/-- A completion counts an unsettled block in its section: the confirmed cursor rises to the formation cursor, delivered
grows by the count, and the block in flight is cleared; a section of a closed take with nothing left to form is then DONE,
and any other keeps its state, but for the drain moving on to it (R111, R117). The list is swept, which alone reaches the
take's other section and the other records (R91, R109, R111). A settled block, and one whose record has left the table, is
counted in the drain's late counts, and nothing else changes but that it is no longer in flight; with none in flight nothing
changes (R121). -/
def Obligations.CompletionCountsTheBlock : Prop :=
  ∀ (s : State) (d : Drain),
    ((s.drain d).inFlight = none → exec (.completion d) s = .next s)
    ∧ (∀ b r, (s.drain d).inFlight = some b → b.settled = false → s.record? b.header.takeId = some r →
        ∃ (t : State) (q : TakeRecord), exec (.completion d) s = .next t ∧ (t.drain d).inFlight = none
          ∧ t.drain d = { s.drain d with inFlight := none }
          ∧ t.record? b.header.takeId = some q ∧ q = { r with state := q.state, sections := q.sections }
          ∧ q.sections.get d = { r.sections.get d with
              confirmed := (r.sections.get d).formation, delivered := (r.sections.get d).delivered + b.header.count
              state := (q.sections.get d).state }
          ∧ ((r.sections.get d).live = true → r.state ≠ .opened → r.endPos = some (r.sections.get d).formation →
              (q.sections.get d).state = .done)
          ∧ ((r.sections.get d).live = false ∨ r.state = .opened ∨ r.endPos ≠ some (r.sections.get d).formation →
              (q.sections.get d).state = ((r.movedOn t).sections.get d).state)
          ∧ (∀ e : Drain, e ≠ d → (r.sections.get e).live = true ∨ (s.drain e).inFlight = none →
              q.sections.get e = (r.movedOn t).sections.get e)
          ∧ (∀ e : Drain, e ≠ d → (s.drain e).inFlight = none → t.drain e = s.drain e)
          ∧ OthersMovedOn s t r.id ∧ ListSwept s t
          ∧ t = { s with link := t.link, takes := t.takes, delivery := t.delivery })
    ∧ (∀ b, (s.drain d).inFlight = some b → (b.settled = true ∨ s.record? b.header.takeId = none) →
        ∃ t, exec (.completion d) s = .next t
          ∧ t.drain d = { s.drain d with
              inFlight := none
              lateCompletions := if (s.drain d).lateCompletions < 65535 then (s.drain d).lateCompletions + 1
                else (s.drain d).lateCompletions
              lateSamples := min ((s.drain d).lateSamples + b.header.count) 4294967295 }
          ∧ (∀ o : Drain, o ≠ d → t.drain o = s.drain o) ∧ t.delivery.list = s.delivery.list
          ∧ t = { s with delivery := t.delivery })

════════════════

• REQUIRED WORK
Show all lines above that contain "else".

• ANSWER SPACE
counted in the drain's late counts, and nothing else changes but that it is no longer in flight; with none in flight nothing
                else (s.drain d).lateCompletions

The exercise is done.